16:16 alyssa: Just feels really silly
17:38 robclark: sima, mlankhorst: any idea what this lockdep splat is about:
17:38 robclark: https://www.irccloud.com/pastebin/ZpISiGMV/
17:41 sima: robclark, huh, never seen one of those
17:42 sima: bit dinner time already, but let me try at least
17:42 robclark:neither
17:44 sima: hm held_lock->references is an uint, at least here
17:44 sima: so overflowing that with lots of gem bo seems unlikely
17:47 robclark: tbf this is sparse/vm_bind type thing, so same bo could appear many times (but I think drm_exec should just be skipping the dups)
17:48 robclark: still, I don't think it would be 2^^32
17:50 sima: robclark, we should skip the already locked ww_mutex for the EDEADLCK case, those should never get to lockdep
17:51 robclark: right
17:52 sima: well for the initial trylock case, but the lock_acquired is only for the success case
17:52 sima: robclark, feels like quicksand and I'm scared
17:52 sima: can you repro this reasonably well?

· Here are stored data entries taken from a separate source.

/-- R170, R171, R172, R175, R118: an accepted START, every step of its chain being legal (`stepIllegal`, by W0, W1 and
the record's fields), clears DONE, RESP, STEP and BYTES, fills EFF with the merged
chain, asserts the target LUN's chip select, disables write protect and stands at step 0. That EFF keeps its old
entries past the chain is the model's choice (notes/assumptions/22.md); that STATUS keeps HOOK_POST and HOOK_RAW is
the model's reading (notes/assumptions/20.md); that CUR shows step 0 at once is its granularity
(notes/assumptions/14.md). -/
def Obligations.StartAccepted : Prop :=
  ∀ (s : State) (p : RunPlan) (chain : List StepEntry),
    s.busy = false → findPlan s.mem s.runCfg = .ok (some p) → p.length ≤ Config.maxSteps →
    s.runCfg.lun.toNat < s.dev.luns → mergeFrom s.mem p 0 p.length = .ok chain →
    (∀ e ∈ chain, ¬ stepIllegal s.dev s.xfer e) →
    ∃ u, exec .start s = .next u ∧ s.clk.Quiet u.clk ∧ memoryKept s u ∧
      u = { s with
        status := { s.status with done := false, resp := .ok, step := 0 }
        fsm := .running
        phase := .begin
        bytes := 0
        effLen := BitVec.ofNat 8 p.length
        eff := { steps := chain ++ s.eff.steps.drop chain.length, pre := p.preHook, post := p.postHook }
        cur := ((chain[0]?).map StepEntry.cur).getD s.cur
        pins := { s.pins with cs := setLine s.pins.cs s.runCfg.lun.toNat true, wp := false, weAct := false
                              reAct := false }
        trace := .strobesIdle :: .wp false :: .cs s.runCfg.lun.toNat true :: s.trace
        clk := u.clk }

/-- R171, R118, R173, R320, R323, R324, R334: the checks of a START in their order; a failing one ends the run with no
pin activity, BYTES 0 and STEP 0. Check 5 is `stepIllegal`, by W0, W1 and the record's fields: a defined step of KIND 7,
or of KIND 5 or 6 naming no record, or one whose buffer does not fit or is odd on a 16-bit bus; and it is exactly what
the model's validation and raw steps go by (`stepAcceptable`, `bufferFits`). That EFF keeps its old entries past the chain is the model's choice
(notes/assumptions/22.md); that STATUS keeps HOOK_POST and HOOK_RAW is the model's reading
(notes/assumptions/20.md). -/
def Obligations.StartRejected : Prop :=
  (∀ (d : Device) (xs : Vector XferRec Config.numXfer) (e : StepEntry),
    stepAcceptable d xs e = false ↔ stepIllegal d xs e) ∧
  (∀ (d : Device) (x : XferRec), bufferFits d x = true ↔ ¬ bufferMisplaced d x) ∧
  ∀ s : State, s.busy = false →
    (findPlan s.mem s.runCfg = .ok none →
      ∃ u, exec .start s = .next u ∧ s.clk.Quiet u.clk ∧
        u = { s with status := { s.status with done := true, resp := .cmdInvalid, step := 0 }
                     fsm := .idle, phase := .begin, bytes := 0, effLen := 0
                     trace := .finish .cmdInvalid 0 :: s.trace, clk := u.clk }) ∧
    (∀ p, findPlan s.mem s.runCfg = .ok (some p) → Config.maxSteps < p.length →
      ∃ u, exec .start s = .next u ∧ s.clk.Quiet u.clk ∧
        u = { s with status := { s.status with done := true, resp := .chainTooLong, step := 0 }
                     fsm := .idle, phase := .begin, bytes := 0, effLen := BitVec.ofNat 8 p.length
                     trace := .finish .chainTooLong 0 :: s.trace, clk := u.clk }) ∧
    (∀ p, findPlan s.mem s.runCfg = .ok (some p) → p.length ≤ Config.maxSteps → s.dev.luns ≤ s.runCfg.lun.toNat →
      ∃ u, exec .start s = .next u ∧ s.clk.Quiet u.clk ∧
        u = { s with status := { s.status with done := true, resp := .cmdInvalid, step := 0 }
                     fsm := .idle, phase := .begin, bytes := 0, effLen := BitVec.ofNat 8 p.length
                     trace := .finish .cmdInvalid 0 :: s.trace, clk := u.clk }) ∧
    (∀ p chain, findPlan s.mem s.runCfg = .ok (some p) → p.length ≤ Config.maxSteps →
      s.runCfg.lun.toNat < s.dev.luns → mergeFrom s.mem p 0 p.length = .ok chain →
      (∃ e ∈ chain, stepIllegal s.dev s.xfer e) →
      ∃ u, exec .start s = .next u ∧ s.clk.Quiet u.clk ∧
        u = { s with status := { s.status with done := true, resp := .cmdInvalid, step := 0 }
                     fsm := .idle, phase := .begin, bytes := 0, effLen := BitVec.ofNat 8 p.length
                     eff := { steps := chain ++ s.eff.steps.drop chain.length, pre := p.preHook, post := p.postHook }
                     trace := .finish .cmdInvalid 0 :: s.trace, clk := u.clk })

/-- R171 checks 1 and 2, R110, R363: the template's slot exists and its header is VALID, and so the override's
where one is enabled; else there is no plan; a header that was never written faults. -/
def Obligations.TemplateAndOverrideChecks : Prop :=
  ∀ (m : Memory) (c : RunCfg),
    (Config.numDesc ≤ c.template.toNat → findPlan m c = .ok none) ∧
    (c.template.toNat < Config.numDesc → m.read (descOffset c.template.toNat 0) = none →
      findPlan m c = .error (.unwrittenRam (descOffset c.template.toNat 0))) ∧
    (∀ th, c.template.toNat < Config.numDesc → m.header c.template.toNat = .ok th →
      (th.getLsbD 31 = false → findPlan m c = .ok none) ∧
      (th.getLsbD 31 = true → c.overrideEn = false →
        ∃ p, findPlan m c = .ok (some p) ∧ p.template = c.template.toNat ∧ p.th = th ∧ p.overrideEn = false) ∧
      (th.getLsbD 31 = true → c.overrideEn = true → Config.numDesc ≤ c.override.toNat → findPlan m c = .ok none) ∧
      (∀ oh, th.getLsbD 31 = true → c.overrideEn = true → c.override.toNat < Config.numDesc →
        m.header c.override.toNat = .ok oh →
        (oh.getLsbD 31 = false → findPlan m c = .ok none) ∧
        (oh.getLsbD 31 = true → findPlan m c = .ok (some ⟨c.template.toNat, th, true, c.override.toNat, oh⟩))))

/-- R172: the effective chain is the pointwise merge. Its length is the greater of the two LENGTHs, entry i is the
override's where that is defined or i is at or past the template's LENGTH, else the template's, an entry at or
past its own descriptor's LENGTH counts as 16 zero words, and the hook enables merge by OR. -/
def Obligations.MergePointwise : Prop :=
  ∀ (m : Memory) (p : RunPlan),
    p.length = (if p.overrideEn then max (p.th.extractLsb' 0 8).toNat (p.oh.extractLsb' 0 8).toNat
      else (p.th.extractLsb' 0 8).toNat) ∧
    (p.preHook = true ↔ p.th.getLsbD 8 = true ∨ (p.overrideEn = true ∧ p.oh.getLsbD 8 = true)) ∧
    (p.postHook = true ↔ p.th.getLsbD 9 = true ∨ (p.overrideEn = true ∧ p.oh.getLsbD 9 = true)) ∧
    (∀ chain, mergeFrom m p 0 p.length = .ok chain → chain.length = p.length ∧
      ∀ i, i < p.length → ∃ t o,
        (if i < (p.th.extractLsb' 0 8).toNat then m.stepEntry p.template i = .ok t else t = StepEntry.zero) ∧
        (if p.overrideEn = true ∧ i < (p.oh.extractLsb' 0 8).toNat then m.stepEntry p.override i = .ok o
          else o = StepEntry.zero) ∧
        chain[i]? = some (if p.overrideEn = true ∧ (o.w0.getLsbD 3 = true ∨ (p.th.extractLsb' 0 8).toNat ≤ i)
          then o else t))

/-- R176, R179, R337: past the last step the run de-asserts the target LUN's chip select and finishes Ok with the
running total; write protect and the other pins stay as they are. That this is a step of its
own is the model's granularity (notes/assumptions/14.md). -/
def Obligations.RunEndsOk : Prop :=
  ∀ s : State, s.resetIn = false → s.port = [] → s.fsm = .running → s.effLen.toNat ≤ s.status.step.toNat →
    ∃ u, step s = .next u ∧ s.clk.Quiet u.clk ∧ memoryKept s u ∧
      u = { s with status := { s.status with resp := .ok, done := true }, fsm := .idle, phase := .begin
                   pins := { s.pins with cs := setLine s.pins.cs s.runCfg.lun.toNat false }
                   trace := .finish .ok s.bytes :: .cs s.runCfg.lun.toNat false :: s.trace
                   clk := u.clk }

/-- R177, R214: a hole has no delay, raises no hook and records no event; the loop goes on to the next index.
That STEP moves on at the end of the step before is the model's granularity (notes/assumptions/14.md); that no clock
at all passes is the model's choice (notes/assumptions/6.md). -/
def Obligations.HoleSkipped : Prop :=
  ∀ s : State, exec .hole s = .next { s with status := { s.status with step := s.status.step + 1 }, phase := .begin
                                             cur := wordsShown s (s.status.step.toNat + 1) }

/-- R185: HOOK_ACK resumes a pending hook and changes nothing else; with no hook pending it does nothing. That no clock
passes is the model's choice (notes/assumptions/6.md). -/
def Obligations.HookAckReturns : Prop :=
  ∀ s : State,
    (s.hookPending = true → exec .hookAck s = .next { s with fsm := .running }) ∧
    (s.hookPending = false → exec .hookAck s = .next s)

/-- R26: DONE_CLR clears DONE while BUSY = 0 and is ignored otherwise. That no clock passes is the model's choice
(notes/assumptions/6.md). -/
def Obligations.DoneClrClears : Prop :=
  ∀ s : State,
    (s.busy = false → exec .doneClr s = .next { s with status := { s.status with done := false } }) ∧
    (s.busy = true → exec .doneClr s = .next s)

/-! ### Control steps -/

/-- R200 to R207, R176, R148, R149, R150: a control step (CMD, ADDR, ADDRC, ADDRR, ADDR1) whose wait answers OK
and whose chain has no hooks: its events in order, one count for each cycle, the pins it leaves, STEP at the next
index, and nothing else changed. That STEP moves on at the end of the step before is the model's granularity
(notes/assumptions/14.md), here and in the statements on steps below. -/
def Obligations.ControlStepCompletes : Prop :=
  ∀ (i : Instr) (m : Latch) (vs : List Half) (t : Timing) (s : State),
    controlForm s.dev i = some (m, vs, t) → s.phase = .begin → controlReadyWait m t s →
    s.eff.pre = false → s.eff.post = false →
    ∃ u, exec i s = .next u ∧ s.clk.Quiet u.clk ∧ memoryKept s u ∧
      u = { s with
        status := { s.status with step := s.status.step + 1 }
        cur := wordsShown s (s.status.step.toNat + 1)
        bytes := s.bytes + BitVec.ofNat 32 vs.length
        pins := Pins.afterWrites { s.pins with latch := .neutral, dir := .write } s.dev.controlWidth vs
        trace := (headEvents m t ++ readyEvents s t ++ delayEvents t.rdyPost ++
          cycleEvents s.dev.controlWidth vs ++ tailEvents t).reverse ++ s.trace
        clk := u.clk }

/-- R209, R210, R146, R335, R322: a control step whose wait times out: the waits up to and including the failing
one, the latch NEUTRAL, the disable delays, and the run over with Timeout and the BYTES so far; chip select, write
protect and STEP stay. -/
def Obligations.ControlStepTimesOut : Prop :=
  ∀ (i : Instr) (m : Latch) (vs : List Half) (t : Timing) (s : State),
    controlForm s.dev i = some (m, vs, t) → s.phase = .begin → ¬ controlReadyWait m t s →
    ∃ u ok p rest, exec i s = .next u ∧ s.clk.Quiet u.clk ∧ memoryKept s u ∧
      waitPlan s.dev s.runCfg.lun.toNat t.rdy t.rdyOther = ok ++ p :: rest ∧
      u = { s with
        status := { s.status with resp := .timeout, done := true }
        fsm := .idle
        pins := { s.pins with latch := .neutral }
        trace := (headEvents m t ++ okWaits ok ++ [Event.wait p.1 p.2 false, .latch .neutral] ++
          delayEvents t.ldPre ++ delayEvents t.ldPost ++ [Event.finish .timeout s.bytes]).reverse ++ s.trace
        clk := u.clk }

/-- R200, R182, R211, R212, R339: with EFF_PRE = 1 a control step stops in its pre-hook after its wait and its
READY_POST delay: the latch already in its mode, the direction as before, no cycle sent. -/
def Obligations.ControlStepPreHook : Prop :=
  ∀ (i : Instr) (m : Latch) (vs : List Half) (t : Timing) (s : State),
    controlForm s.dev i = some (m, vs, t) → s.phase = .begin → controlReadyWait m t s → s.eff.pre = true →
    ∃ u, exec i s = .next u ∧ s.clk.Quiet u.clk ∧ memoryKept s u ∧
      u = { s with
        status := { s.status with hookPost := false, hookRaw := false }
        fsm := .hookWait
        phase := .afterPre
        pins := { s.pins with latch := m }
        trace := (headEvents m t ++ readyEvents s t ++ delayEvents t.rdyPost ++
          [Event.hook .pre s.status.step false 0]).reverse ++ s.trace
        clk := u.clk }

17:53 robclark: so far just saw it once when running dEQP-VK.sparse_resources.buffer.\*
17:53 sima: hm
17:54 robclark: I can see if it is repeatable, but so far sample size of 1
17:54 sima: I guess first try to repro reliably or faster because I have no idea what's up here
17:54 sima: and then maybe we can try to trac ww_mutex_lock for dma-buf and see what's up
17:55 robclark: k.. just wanted to see if anyone else was familiar with that before I spent more time on it vs debugging $my_bugz
17:55 sima: nah this sounds like lockdep internals gone very wrong potentially
17:56 sima: but it's current->held_locks and if you somehow manage to corrupt that I'd expect the entire kernel to crash&burn much earlier
17:58 robclark: well, I _am_ playing with objs, locks, and mapping .. so can't rule out corrupting things, but yeah, I'd expect more of a fireball if things went wrong there
17:58 sima: robclark, before you waste time trying to repro
17:59 sima: ww_mutex_lock on the same lock in a loop, until you've gotten -EDEADLCK UNIT_MAX times?

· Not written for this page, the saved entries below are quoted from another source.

theorem moveChunk_write {k : Fin Config.numXfer} {t : Timing} {s : State}
    (h : elemsInside s.xfer[k].bufBase s.dev.dataWidth s.xfer[k].bufCap.toNat = true) :
    moveChunk .write k t s = writeChunk k t s := by
  rw [moveChunk, if_pos (chunk_inside h)]

theorem moveChunk_read {k : Fin Config.numXfer} {t : Timing} {s : State}
    (h : elemsInside s.xfer[k].bufBase s.dev.dataWidth s.xfer[k].bufCap.toNat = true) :
    moveChunk .read k t s = .ok (readChunk k t s) := by
  rw [moveChunk, if_pos (chunk_inside h)]

/-! ### The loop without hooks -/

theorem exhausted_iff (x : XferRec) :
    x.exhausted = true ↔ x.bufCap.toNat = 0 ∨ x.intended.toNat - x.offset.toNat = 0 := by
  simp only [XferRec.exhausted, Bool.or_eq_true, decide_eq_true_eq]
  constructor
  · rintro (h | h)
    · left; rw [h]; rfl
    · right; omega
  · rintro (h | h)
    · left; exact BitVec.eq_of_toNat_eq (by simpa using h)
    · right; omega

/-- The chunks still to come of a transfer of which `left` elements are left (R238). -/
def chunksLeft (cap left : Nat) : List Nat := if left = 0 then [] else chunkLengths cap left

theorem chunksLeft_zero (cap : Nat) : chunksLeft cap 0 = [] := rfl

/-- The next chunk, and the chunks after it (R238). -/
theorem chunksLeft_succ {cap left : Nat} (hc : 0 < cap) (hl : 0 < left) :
    chunksLeft cap left = min cap left :: chunksLeft cap (left - min cap left) := by
  unfold chunksLeft chunkLengths
  rw [if_neg (by omega)]
  by_cases h : left ≤ cap
  · have h0 : (left - 1) / cap = 0 := Nat.div_eq_of_lt (by omega)
    simp [h0, Nat.min_eq_right h]
  · have h1 : (left - 1) / cap = (left - cap - 1) / cap + 1 := by
      rw [show left - 1 = (left - cap - 1) + cap by omega, Nat.add_div_right _ hc]
    rw [Nat.min_eq_left (by omega), if_neg (by omega), h1, List.replicate_succ, List.cons_append, Nat.mul_add]
    congr 3
    omega

theorem chunksLeft_sum {cap : Nat} (hc : 0 < cap) : ∀ (n left : Nat), left ≤ n →
    (chunksLeft cap left).sum = left := by
  intro n
  induction n with
  | zero => intro left h; rw [show left = 0 by omega]; rfl
  | succ n ih =>
    intro left h
    rcases Nat.eq_zero_or_pos left with rfl | hl
    · rfl
    · rw [chunksLeft_succ hc hl, List.sum_cons, ih _ (by omega)]; omega

theorem Pins.afterWrites_append (p : Pins) (w : Width) (vs ws : List Half) :
    (p.afterWrites w vs).afterWrites w ws = p.afterWrites w (vs ++ ws) := by
  cases ws with
  | nil => simp [Pins.afterWrites]
  | cons v ws =>
    obtain ⟨y, hy⟩ : ∃ y, (v :: ws).getLast? = some y := ⟨_, List.getLast?_eq_getLast_of_ne_nil (by simp)⟩
    simp [Pins.afterWrites, List.getLast?_append, hy]

theorem elemsOfBytes_take (w : Width) (n n' : Nat) (bs : List Byte) (hn : n' ≤ n) (h : bs.length = w.bytes * n) :
    elemsOfBytes w (bs.take (w.bytes * n')) = (elemsOfBytes w bs).take n' := by
  cases w
  · simp [elemsOfBytes_w8, Width.bytes]
  · have hl : (bs.take (2 * n')).length = 2 * n' := by rw [List.length_take]; simp [Width.bytes] at h; omega
    obtain ⟨h1, g1⟩ := elemsOfBytes_w16_get n bs h
    obtain ⟨h2, g2⟩ := elemsOfBytes_w16_get n' _ hl
    apply List.ext_getElem?
    intro j
    by_cases hj : j < n'
    · obtain ⟨lo, hi, a1, a2, a3⟩ := g1 j (by omega)
      obtain ⟨lo', hi', b1, b2, b3⟩ := g2 j hj
      rw [List.getElem?_take_of_lt (by omega)] at b1 b2
      rw [show Width.w16.bytes * n' = 2 * n' from rfl, b3, List.getElem?_take_of_lt hj, a3]
      rw [a1] at b1; rw [a2] at b2; cases b1; cases b2; rfl
    · rw [List.getElem?_eq_none (by rw [show Width.w16.bytes * n' = 2 * n' from rfl]; omega),
        List.getElem?_eq_none (by rw [List.length_take]; omega)]

/-- The first elements of a buffer that reads. -/
theorem readElems_take {m : Memory} {base : BitVec 16} {w : Width} {n n' : Nat} {vs : List Half}
    (h : readElems m base w n = .ok vs) (hn : n' ≤ n) : readElems m base w n' = .ok (vs.take n') := by
  unfold readElems at *
  cases hb : m.bytes (elemOffset base w 0) (w.bytes * n) with
  | error f => rw [hb] at h; cases h
  | ok bs =>
    rw [hb] at h
    cases h
    obtain ⟨hl, hr⟩ := (m.bytes_eq_ok _ _ _).mp hb
    have hle : w.bytes * n' ≤ w.bytes * n := Nat.mul_le_mul_left _ hn
    have : m.bytes (elemOffset base w 0) (w.bytes * n') = .ok (bs.take (w.bytes * n')) := by
      rw [Memory.bytes_eq_ok]
      refine ⟨by rw [List.length_take]; omega, fun i hi => ?_⟩
      rw [hr i (by omega), List.getElem?_take_of_lt hi]
    rw [this]
    simp only [Except.ok.injEq]
    exact elemsOfBytes_take w n n' bs hn hl

theorem readElems_length {m : Memory} {base : BitVec 16} {w : Width} {n : Nat} {vs : List Half}
    (h : readElems m base w n = .ok vs) : vs.length = n := by
  unfold readElems at h
  cases hb : m.bytes (elemOffset base w 0) (w.bytes * n) with
  | error f => rw [hb] at h; cases h
  | ok bs => rw [hb] at h; cases h; exact elemsOfBytes_length w n bs (Memory.bytes_length hb)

17:59 sima: because I'm not entirely sure that's handled correctly, and it's about the only guess I have about what could go wrong
17:59 sima: because I'd guess you do not actually have UINT_MAX distinct ww_mutex in your machine
18:01 robclark: hmm, we could be re-using the same obj (and lock) many times..
18:02 sima: yeah
18:02 DemiMarie: MrCooper: why would a program ever want to render more than once per frame? That is just wasting the user’s GPU and electricity.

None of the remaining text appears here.